Skip e-cigs, too. They may be safer than tobacco, but their long-term health effects are still unknown. And the Food and Drug Administration has warned that some may contain toxic substances such as formaldehyde.
Drink moderately, if at all. New research suggests that the health benefits of a glass of wine may be overrated. A review of 87 studies published in 2016 in the Journal of Studies on Alcohol and Drugs found that people who have less than a drink per week actually live the longest. If you imbibe, limit yourself to two drinks per day for men and one for women.
When you’re chronically stressed, your body produces an overabundance of hormones such as adrenaline and cortisol, which hike blood pressure and can damage artery walls over time, Rabin says.
These hormones are also linked to weight gain and higher blood sugar levels, risk factors for heart disease and type 2 diabetes.
It’s difficult to avoid stress altogether, but coping strategies such as deep, slow breathing, aerobic exercise, and yoga, and unwinding with meditation, massage, or music can help you manage tension and reduce associated health risks.
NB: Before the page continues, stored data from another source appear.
-- ==== Sys2Proof/Tests/Slice0.lean ====
section
/-! SUPPORT. Tests. Expected values are those of spec/95_test_vectors.md (named rows), or worked by hand from the
rule a comment names. A theorem `test_witness_<Statement>…` shows values that meet all hypotheses of that
statement, or of one clause of it, at once. -/

namespace Sys2Proof.Tests

open Sys2Proof Sys2Proof.Machine

/-! ## helpers -/

/-- N = 4, TRIGGERED, with the given key and threshold. -/
def cfgT (key : Vector Byte 4) (threshold : BitVec 32) : Config := ⟨2, by decide, .triggered, threshold, key⟩

/-- The configuration of program P4: N = 2, FREE_RUNNING. -/
def cfgF : Config := ⟨1, by decide, .freeRunning, 1, #v[0, 1]⟩

/-- The configuration of program P3. -/
def cfg3 : Config := cfgT #v[1, 0, 0, 0] 1

/-- N = 8, TRIGGERED. -/
def cfg8 : Config := ⟨3, by decide, .triggered, 1, #v[0, 0, 0, 0, 0, 0, 0, 0]⟩

/-- BUF with the elements listed, from element i on. -/
def bufFrom (i : Nat) : List (Int × Int) → Memory
  | [] => []
  | (re, im) :: rest => (2 * i, BitVec.ofInt 8 re) :: (2 * i + 1, BitVec.ofInt 8 im) :: bufFrom (i + 1) rest

/-- A state with the flags F/C/A, CURSOR and BUF given, everything else as after reset. -/
def flags (c : Config) (full collecting armed : Bool) (cursor : Nat) (elems : List (Int × Int)) : State :=
  { State.resetOf c with
    full := full, collecting := collecting, armed := armed, cursor := BitVec.ofNat 11 cursor
    buf := bufFrom 0 elems }

/-- The full buffer 1, 2, 3, 4 of the vectors for N = 4. -/
def full1234 : State := flags cfg3 true true false 4 [(1, 0), (2, 0), (3, 0), (4, 0)]

/-- The same buffer transformed. -/
def transformed : State := flags cfg3 true true false 4 [(7, 0), (-2, 0), (-2, 1), (-2, -2)]

/-- Collecting, two of four samples stored. -/
def collecting2 : State := flags cfg3 false true true 2 [(1, 0), (2, 0)]

/-- Idle. -/
def idle : State := State.resetOf cfg3

/-- Full, FREE_RUNNING, N = 2. -/
def fullF : State := flags cfgF true true false 2 [(5, 0), (-3, 0)]

/-- The next state, where there is one. -/
def after (o : Host.Outcome State Fault Refusal) : Option State :=
  match o with
  | .next t => some t
  | .fault _ => none
  | .refused _ => none

/-- The refusal, where there is one. -/
def refusal (o : Host.Outcome State Fault Refusal) : Option Refusal :=
  match o with
  | .refused r => some r
  | .next _ => none
  | .fault _ => none

/-- The machine stop, where there is one. -/
def stop (o : Host.Outcome State Fault Refusal) : Option Fault :=
  match o with
  | .fault f => some f
  | .next _ => none
  | .refused _ => none

/-- The elements of BUF as signed pairs. -/
def elems (s : State) : List (Option (Int × Int)) :=
  (List.range s.cfg.n).map (fun i => (s.elem? i).map (fun z => (z.re.toInt, z.im.toInt)))

/-- S1, CURSOR, FAULT and the returned value. -/
structure View where
  s1 : BitVec 8
  cursor : Nat
  fault : Option FaultCode
  result : Option Result
  deriving DecidableEq, Repr

def view (s : State) : View := ⟨s.s1, s.cursor.toNat, s.fault, s.result⟩

/-- STATE, OUT, and the flags. -/
structure TickView where
  fsm : FsmState
  out : List OutEvent
  flags : View
  deriving DecidableEq, Repr

def tickView (s : State) : TickView := ⟨s.fsm, s.out, view s⟩

def pair (re im : Int) : Cplx := ⟨BitVec.ofInt 8 re, BitVec.ofInt 8 im⟩

/-! ## well-formedness: each check refuses an ill-formed term -/

/-- R104: an output event is no input, an input operation is no trace word. -/
theorem test_wf_context :
    Instr.wellFormed .input .acqStart = true ∧ Instr.wellFormed .input (.proxPoll 1) = false ∧
    Instr.wellFormed .trace .actOpen = true ∧ Instr.wellFormed .trace .sysReset = false := by decide

/-- R107: operand counts. -/
theorem test_wf_operand_count :
    Format.argsOk .n [] = true ∧ Format.argsOk .n [0] = false ∧ Format.argsOk .v [] = false ∧
    Format.argsOk .i [1, 2] = false ∧ Format.argsOk .p [] = false ∧ Format.argsOk .b [1] = false ∧
    Format.argsOk .o [] = false := by decide
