-- ==== Sys2Proof/Tests/Slice0.lean ====
section
/-! SUPPORT. Tests. The expected values come from spec/95_test_vectors.md (the comment before each
names the row) and from the encodings of 30_encoding.md; the `witness_` theorems show states and
operands that meet the hypotheses of the statements. -/

namespace Sys2Proof.Tests

-- One kernel check after another: many at once take a thread, and its stack, each.
set_option Elab.async false

open Sys2Proof.Machine Sys2Proof.Claims

/-! ### Helpers -/

/-- The next state of an outcome, if it is one. -/
def next? : Host.Outcome State Fault Refusal → Option State
  | .next t => some t
  | .fault _ => none
  | .refused _ => none

/-- A buffer holding these bytes from index 0 on. -/
def bufferOf (bs : List Nat) : Memory :=
  (List.range bs.length).foldl (fun m i => Memory.write m i (BitVec.ofNat 8 (bs.getD i 0))) []

/-- The reset state after `LOADIN` of these bytes (R99). -/
def loaded (bs : List Nat) : State :=
  { State.reset with inBuf := bufferOf bs, inLen := BitVec.ofNat 16 bs.length }

/-- The decoder's registers as numbers: `DEC_NCHARS`, `DEC_BITS`, `DEC_ACC`, then the
key bytes. -/
def decoderView (s : State) : List Nat :=
  s.dec.nchars.toNat :: s.dec.bits.toNat :: s.dec.acc.toNat :: (hmacKey s).map BitVec.toNat

/-- The reset state with this decoder. -/
def withDec (n b a : Nat) (key : List Nat) : State :=
  { State.reset with
    dec := ⟨BitVec.ofNat 16 n, BitVec.ofNat 3 b, BitVec.ofNat 7 a, BitVec.ofNat 16 key.length,
      bufferOf key⟩ }

/-- The reset state with these time and configuration registers (decimal, signed). -/
def timed (ms step off : Int) : State :=
  { State.reset with
    timeMs := BitVec.ofInt 64 ms, timeStep := BitVec.ofInt 32 step,
    timeOffset := BitVec.ofInt 32 off }

/-- The ASCII bytes of `"GEZDGNBVGY3TQOJQGEZDGNBVGY3TQOJQ"` (P1 step 1). -/
def secret : List Nat :=
  [0x47, 0x45, 0x5A, 0x44, 0x47, 0x4E, 0x42, 0x56, 0x47, 0x59, 0x33, 0x54, 0x51, 0x4F, 0x4A, 0x51,
    0x47, 0x45, 0x5A, 0x44, 0x47, 0x4E, 0x42, 0x56, 0x47, 0x59, 0x33, 0x54, 0x51, 0x4F, 0x4A, 0x51]

/-- P1 just before `CMD GENERATE`: the secret and `TIME_MS` = 59000. -/
def p1 : State := { loaded secret with timeMs := 59000 }

/-- The digest of counter 1 (L2.6c). -/
def digest1 : Digest :=
  #v[0x75, 0xa4, 0x8a, 0x19, 0xd4, 0xcb, 0xe1, 0x00, 0x64, 0x4e, 0x8a, 0xc1, 0x39, 0x7e, 0xea, 0x74,
    0x7a, 0x2d, 0x33, 0xab]

/-- The reset state with a digest. -/
def digested (d : Digest) : State := { State.reset with digest := d }

/-- A state with a pending request. -/
def pending (p : Pend) : State := { State.reset with pend := p }

/-- The reset state with these inputs to come. -/
def fed (xs : List Input) : State := { State.reset with inbox := xs }

theorem read_zero_from {n : Nat} : ∀ {m : Memory}, m.all (fun c => decide (c.1 < n)) = true →
    ∀ i, n ≤ i → Memory.read m i = 0
  | [], _, _, _ => rfl
  | (k, v) :: rest, h, i, hi => by
    simp only [List.all_cons, Bool.and_eq_true, decide_eq_true_eq] at h
    have : k ≠ i := by omega
    simp [Memory.read, this, read_zero_from h.2 i hi]

/-- A check whose success shows `Inv`. -/
def invCheck (s : State) : Bool :=
  decide (1 ≤ s.inMax) && decide (s.inMax ≤ 1024) && decide (s.dec.nchars.toNat ≤ s.inMax) &&
  decide (s.dec.bits.toNat = 5 * s.dec.nchars.toNat % 8) &&
  decide (s.dec.keyLen.toNat = 5 * s.dec.nchars.toNat / 8) &&
  decide (s.dec.acc.toNat < 2 ^ s.dec.bits.toNat) &&
  s.dec.keyBuf.all (fun c => decide (c.1 < s.dec.keyLen.toNat)) &&
  decide (s.codeBin.toNat ≤ 999999) && Memory.wf s.inBuf && Memory.wf s.dec.keyBuf &&
  s.inBuf.all (fun c => decide (c.1 < s.inMax))

theorem inv_of_check {s : State} (h : invCheck s = true) : Inv s := by
  simp only [invCheck, Bool.and_eq_true, decide_eq_true_eq] at h
  obtain ⟨⟨⟨⟨⟨⟨⟨⟨⟨⟨h1, h2⟩, h3⟩, h4⟩, h5⟩, h6⟩, h7⟩, h8⟩, h9⟩, h10⟩, h11⟩ := h
  exact ⟨⟨h1, h2⟩, ⟨h3, h4, h5, h6, read_zero_from h7⟩, h8, ⟨h9, h10, read_zero_from h11⟩⟩

/-! ### Well-formedness and decoding -/

/-- R96: a word the check refuses for each reason: an unassigned opcode, a reserved bit of format N
and of format C (L2.11); every word of a command passes it. -/
theorem test_wellFormedWord_smoke :
    wellFormedWord 0x00000000 = false ∧ wellFormedWord 0x00000005 = false ∧
    wellFormedWord 0x00000120 = false ∧ wellFormedWord 0x80000020 = false ∧
    wellFormedWord 0x00010003 = false ∧ wellFormedWord 0x0000FF03 = true ∧
    wellFormedWord 0x00000020 = true := by decide

/-- No operand is ill formed: the character is any byte (R92). -/
theorem test_wellFormed_boundary :
    Instr.wellFormed (.decPush 0x00) = true ∧ Instr.wellFormed (.decLookup 0xFF) = true := by decide

/-- Words written bit by bit from R91, R92 and R94 (L2.1, L2.2, L2.11). -/
theorem test_decode_words :
    decode 0b00000000000000000000000000000001#32 = .command .decClear ∧
    decode 0b00000000000000000111101000000010#32 = .command (.decLookup 0x7A) ∧
    decode 0b00000000000000000100011100000011#32 = .command (.decPush 0x47) ∧
    decode 0b00000000000000000000000000000100#32 = .command .decString ∧
    decode 0b00000000000000000000000000010000#32 = .command .ctrDerive ∧
    decode 0b00000000000000000000000000010001#32 = .command .ctrEncode ∧
    decode 0b00000000000000000000000000010010#32 = .command .hmacStart ∧
    decode 0b00000000000000000000000000010011#32 = .command .truncate ∧
    decode 0b00000000000000000000000000010100#32 = .command .mod1m ∧
    decode 0b00000000000000000000000000010101#32 = .command .format ∧
    decode 0b00000000000000000000000000100000#32 = .command .generate := by decide

/-- L2.11: illegal words, by reason. -/
theorem test_decode_illegal :
    decode 0x00000105 = .illegal (.unassignedOpcode 0x05) ∧
    decode 0x000000FF = .illegal (.unassignedOpcode 0xFF) ∧
    decode 0x00000120 = .illegal .reservedBits ∧
    decode 0x80000020 = .illegal .reservedBits ∧
    decode 0x00010003 = .illegal .reservedBits := by decide

/-- The host's entry for a table word, and what it refuses. -/
theorem test_decodeTableWord :
    decodeTableWord 32 0x4703 = some (.decPush 0x47) ∧ decodeTableWord 32 0x00000005 = none ∧
    decodeTableWord 40 0x100000001 = none := by decide

/-- The table's mnemonics are the rows' of R94. -/
theorem test_mnemonics_in_order :
    opcodeTable.map (·.mnemonic) =
      ["DEC_CLEAR", "DEC_LOOKUP", "DEC_PUSH", "DEC_STRING", "CTR_DERIVE", "CTR_ENCODE",
        "HMAC_START", "TRUNCATE", "MOD1M", "FORMAT", "GENERATE"] := by decide

/-! ### Commands -/

/-- L2.2f: after the pushes of L2.2b everything of the decoder is 0 and `ERR_POS` is kept. -/
theorem test_decClear :
    (next? (exec .decClear { withDec 2 2 0 [0x31] with errCode := .lengthError, errPos := 5 })).map
      (fun t => (decoderView t, Memory.read t.dec.keyBuf 0, t.errCode, t.errPos)) =
      some ([0, 0, 0], 0, .ok, 5) := by decide +kernel

/-- L2.1: `'z'` is valid, 25; 0xC1 is not folded and is invalid. -/
theorem test_decLookup :
    (next? (exec (.decLookup 0x7A) State.reset)).map (busRead · 0x004) = some 0x00000119 ∧
    (next? (exec (.decLookup 0xC1) State.reset)).map (busRead · 0x004) = some 0x00000000 := by
  decide +kernel

/-- L2.2a: `'W'` after three pushes, the fourth row. -/
theorem test_decPush_emits :
    (next? (exec (.decPush 0x57) (withDec 3 7 55 [0x66]))).map decoderView =
      some [4, 4, 6, 0x66, 0x6F] := by decide +kernel

/-- L2.2c, L2.2e: `'='` is invalid and leaves the decoder; the length is checked first. -/
theorem test_decPush_errors :
    (next? (exec (.decPush 0x3D) (withDec 5 1 0 [0x66, 0x6F, 0x6F]))).map
      (fun t => (busRead t 0x001, t.errChar, t.errPos, decoderView t)) =
      some (0x0100, 0x3D, 5, [5, 1, 0, 0x66, 0x6F, 0x6F]) ∧
    (next? (exec (.decPush 0x21) { withDec 1 5 31 [] with inMax := 1 })).map (busRead · 0x001) =
      some 0x0400 := by decide +kernel

/-- L2.3 rows 8 and 18: `"MZXW6YTBOI======"`, and `"MZ"` with a residual bit. -/
theorem test_decString :
    (next? (exec .decString (loaded [0x4D, 0x5A, 0x58, 0x57, 0x36, 0x59, 0x54, 0x42, 0x4F, 0x49,
        0x3D, 0x3D, 0x3D, 0x3D, 0x3D, 0x3D]))).map decoderView =
      some [10, 2, 0, 0x66, 0x6F, 0x6F, 0x62, 0x61, 0x72] ∧
    (next? (exec .decString (loaded [0x4D, 0x5A]))).map decoderView = some [2, 2, 1, 0x66] := by
  decide +kernel

/-- L2.3 rows 25 and 28: `"1NVALID!"`, and the inner `'='` of `"G=E="`. -/
theorem test_decString_errors :
    (next? (exec .decString
        (loaded [0x31, 0x4E, 0x56, 0x41, 0x4C, 0x49, 0x44, 0x21]))).map
      (fun t => (busRead t 0x001, t.errChar, t.errPos)) = some (0x0100, 0x31, 0) ∧
    (next? (exec .decString (loaded [0x47, 0x3D, 0x45, 0x3D]))).map
      (fun t => (busRead t 0x001, t.errChar, t.errPos)) = some (0x0100, 0x3D, 1) := by
  decide +kernel

/-- L2.4 rows 8, 14 and 16. -/
theorem test_ctrDerive :
    (next? (exec .ctrDerive (timed (-30001) 30 0))).map (·.ctr) = some 0xFFFFFFFFFFFFFFFE ∧
    (next? (exec .ctrDerive (timed 1700000000123 60 (-3600)))).map (·.ctr) =
      some 0x0000000001B054D9 ∧
    (next? (exec .ctrDerive (timed (-2 ^ 63) 1 (-2 ^ 31)))).map (·.ctr) =
      some 0xFFDF3B63DA1CAC08 := by decide +kernel

/-- L2.4 rows 18 and 20: a step that is not positive; the counter is kept. -/
theorem test_ctrDerive_errors :
    (next? (exec .ctrDerive { timed 59000 0 0 with ctr := 0xAA })).map
      (fun t => (t.ctr, busRead t 0x001)) = some (0xAA, 0x0200) ∧
    (next? (exec .ctrDerive { timed 59000 (-2 ^ 31) 0 with ctr := 0xAA })).map
      (fun t => (t.ctr, busRead t 0x001)) = some (0xAA, 0x0200) := by decide +kernel

/-- L2.5, fifth row. -/
theorem test_ctrEncode :
    (next? (exec .ctrEncode { State.reset with ctr := 0x0102030405060708 })).map (·.msg) =
      some #v[0x01, 0x02, 0x03, 0x04, 0x05, 0x06, 0x07, 0x08] := by decide +kernel
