-- ==== Sys2Proof/Syntax.lean ====
section
/-! DEFINITION. The instruction set: one constructor for each of the 35 rows of spec/opcode_table.json, with the
operand fields R88 gives it. `Unknown(raw)` is no row of the table; it is the second answer of the decoder
(Sys2Proof/Decode.lean). -/

namespace Sys2Proof

/-- The closed instruction union of R88, in the order of R80. A constructor carries "only the operand fields its
opcode family needs" (R77). -/
inductive Instr where
  /-- `CLS`, 00E0 (R120). -/
  | cls
  /-- `RET`, 00EE (R121). -/
  | ret
  /-- `SYS nnn`, 0nnn (R122). -/
  | sys (nnn : Addr)
  /-- `JP nnn`, 1nnn (R123). -/
  | jp (nnn : Addr)
  /-- `CALL nnn`, 2nnn (R124). -/
  | call (nnn : Addr)
  /-- `SE Vx,kk`, 3xkk (R130). -/
  | seImm (x : Reg) (kk : Byte)
  /-- `SNE Vx,kk`, 4xkk (R131). -/
  | sneImm (x : Reg) (kk : Byte)
  /-- `SE Vx,Vy`, 5xyN (R132). -/
  | seReg (x y : Reg)
  /-- `LD Vx,kk`, 6xkk (R140). -/
  | ldImm (x : Reg) (kk : Byte)
  /-- `ADD Vx,kk`, 7xkk (R141). -/
  | addImm (x : Reg) (kk : Byte)
  /-- `LD Vx,Vy`, 8xy0 (R150). -/
  | ldReg (x y : Reg)
  /-- `OR Vx,Vy`, 8xy1 (R151). -/
  | orReg (x y : Reg)
  /-- `AND Vx,Vy`, 8xy2 (R152). -/
  | andReg (x y : Reg)
  /-- `XOR Vx,Vy`, 8xy3 (R153). -/
  | xorReg (x y : Reg)
  /-- `ADD Vx,Vy`, 8xy4 (R154). -/
  | addReg (x y : Reg)
  /-- `SUB Vx,Vy`, 8xy5 (R155). -/
  | subReg (x y : Reg)
  /-- `SHR Vx`, 8xy6 with y ignored (R156). -/
  | shr (x : Reg)
  /-- `SUBN Vx,Vy`, 8xy7 (R157). -/
  | subnReg (x y : Reg)
  /-- `SHL Vx`, 8xyE with y ignored (R158). -/
  | shl (x : Reg)
  /-- `SNE Vx,Vy`, 9xyN (R133). -/
  | sneReg (x y : Reg)
  /-- `LD I,nnn`, Annn (R142). -/
  | ldI (nnn : Addr)
  /-- `JP V0,nnn`, Bnnn (R125). -/
  | jpV0 (nnn : Addr)
  /-- `RND Vx,kk`, Cxkk (R143). -/
  | rnd (x : Reg) (kk : Byte)
  /-- `DRW Vx,Vy,n`, Dxyn (R170); `n` is the number of sprite rows, 0 to 15 (R76). -/
  | drw (x y : Reg) (n : Fin 16)
  /-- `SKP Vx`, Ex9E (R134). -/
  | skp (x : Reg)
  /-- `SKNP Vx`, ExA1 (R135). -/
  | sknp (x : Reg)
  /-- `LD Vx,DT`, Fx07 (R180). -/
  | ldVxDt (x : Reg)
  /-- `LD Vx,K`, Fx0A (R181). -/
  | ldVxK (x : Reg)
  /-- `LD DT,Vx`, Fx15 (R182). -/
  | ldDtVx (x : Reg)
  /-- `LD ST,Vx`, Fx18 (R183). -/
  | ldStVx (x : Reg)
  /-- `ADD I,Vx`, Fx1E (R184). -/
  | addIVx (x : Reg)
  /-- `LD F,Vx`, Fx29 (R185). -/
  | ldFVx (x : Reg)
  /-- `LD B,Vx`, Fx33 (R186). -/
  | ldBVx (x : Reg)
  /-- `LD [I],Vx`, Fx55 (R187). -/
  | ldMemVx (x : Reg)
  /-- `LD Vx,[I]`, Fx65 (R188). -/
  | ldVxMem (x : Reg)
  deriving DecidableEq, Repr

end Sys2Proof
end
Choose the strategies that fit into your life easily.
Avoid Air Pollution
Tiny specks of pollution in the air can cause big health problems, particularly when it comes to lung and heart disease.
Research has long linked air pollution to a higher risk of a heart attack in people who have been diagnosed with heart disease. But it turns out that the fine particles emitted by motor vehicles, factories, fires, and tobacco smoke cause inflammation and damage to blood vessels even in otherwise healthy adults, according to a recent study published in the medical journal Circulation Research.
An Israeli study published last June found that people who breathed in higher than average levels of such particulates in the previous three months had higher blood sugar and “bad” LDL cholesterol levels and less “good” HDL cholesterol.
What can you do to protect yourself from dirty air? Check local pollution levels online, and on high-pollution days, spend time outdoors before or after rush hour, when pollution levels tend to be lower.
Take some smart steps to reduce pollutants at home, too. Vacuum regularly. Use HEPA air filters and air purifiers designed to reduce particles and filtered air conditioning that doesn’t draw from the outside. And don’t allow anyone to smoke in your home.